**** DATASET
/-- `FIRE_RING_BASE`. -/
def execFireRingBase (arg : BitVec 56) (s : State) : Out :=
  let w := mailWorld arg
  match s.world? w with
  | none => mailOp 0x01 s false s
  | some x =>
    mailOp 0x01 s (arg.extractLsb' 40 8 == 0 && arg.extractLsb' 0 4 == 0 && s.ringFreeToSet w x.fire.baseSet)
      ((s.modWorld w (fun x => { x with fire := { x.fire with base := arg.extractLsb' 4 36, baseSet := true } })).ringSet w)

/-- `FIRE_RING_SIZE`: the ring is empty, and written from index 0. -/
def execFireRingSize (arg : BitVec 56) (s : State) : Out :=
  let w := mailWorld arg
  let n := arg.toNat % 2 ^ 48
  match s.world? w with
  | none => mailOp 0x02 s false s
  | some x =>
    mailOp 0x02 s (4 ≤ n && n ≤ 16 && s.ringFreeToSet w x.fire.sizeSet)
      ((s.modWorld w (fun x => { x with fire := { x.fire with size := BitVec.ofNat 5 n, sizeSet := true, head := 0, wpos := 0, lapped := false } })).ringSet w)

/-- The driver's head of the ring moves on. -/
def FireRing.setHead (r : FireRing) (head : BitVec 16) : FireRing := { r with head, lapped := r.lapped && head == r.head }

/-- `FIRE_RING_HEAD`: entries are consumed, and held ones follow. -/
def execFireRingHead (arg : BitVec 56) (s : State) : Out :=
  let w := mailWorld arg
  mailOp 0x03 s (s.world? w).isSome ((s.modWorld w (fun x => { x with fire := x.fire.setHead (arg.extractLsb' 0 16) })).ringSet w)

/-- `END_TEST_INJECTIONS`. -/
def execEndTestInjections (arg : BitVec 56) (s : State) : Out :=
  let w := mailWorld arg
  mailOp 0x04 s (s.world? w).isSome { s with injects := s.injects.filter (fun x => x.world != w) }

/-! Thermal events (spec 18, R375). The outlet is in sixteenths of a degree. -/

/-- `THERMAL_THROTTLE`: at 70 °C every power cap is quartered once. -/
def execThermalThrottle (temp : BitVec 16) (s : State) : Out :=
  let s1 := { s with garrun := { s.garrun with temp } }
  let cut := { s1 with
    garrun := { s1.garrun with therm := true, caps := s.dies.map (fun d => d.pwrcap) }
    dies := s.dies.map (fun d => { d with pwrcap := d.pwrcap / 4 }) }
  event (s.powered && 70 * 16 ≤ temp.toNat) (if s.garrun.therm then s1 else cut)

/-- `COOLANT_OUTLET_BELOW_65C`: the caps are restored. -/
def execCoolantOutletBelow65c (temp : BitVec 16) (s : State) : Out :=
  let s1 := { s with garrun := { s.garrun with temp } }
  let back := { s1 with
    garrun := { s1.garrun with therm := false, caps := [] }
    dies := (List.range s.dies.length).map (fun d => { s.die d with pwrcap := listGet (s.die d).pwrcap s.garrun.caps d }) }
  event (s.powered && temp.toNat < 65 * 16) (if s.garrun.therm then back else s1)
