-- ==== Sys2Proof/Machine/Core.lean ====
section
/-! DEFINITION. The host's interface to the model. -/

def Sys2Proof.core : Host.Core :=
  { State := Sys2Proof.Machine.State, Fault := Sys2Proof.Machine.Fault,
    Refusal := Sys2Proof.Machine.Refusal, step := Sys2Proof.Machine.step, reset := Sys2Proof.Machine.State.reset }
end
********
> PROBLEM REQUIREMENTS:
Determine how many lines of the data above contain the string "setHead", and give the result with nothing else.

> RESULT BELOW:
2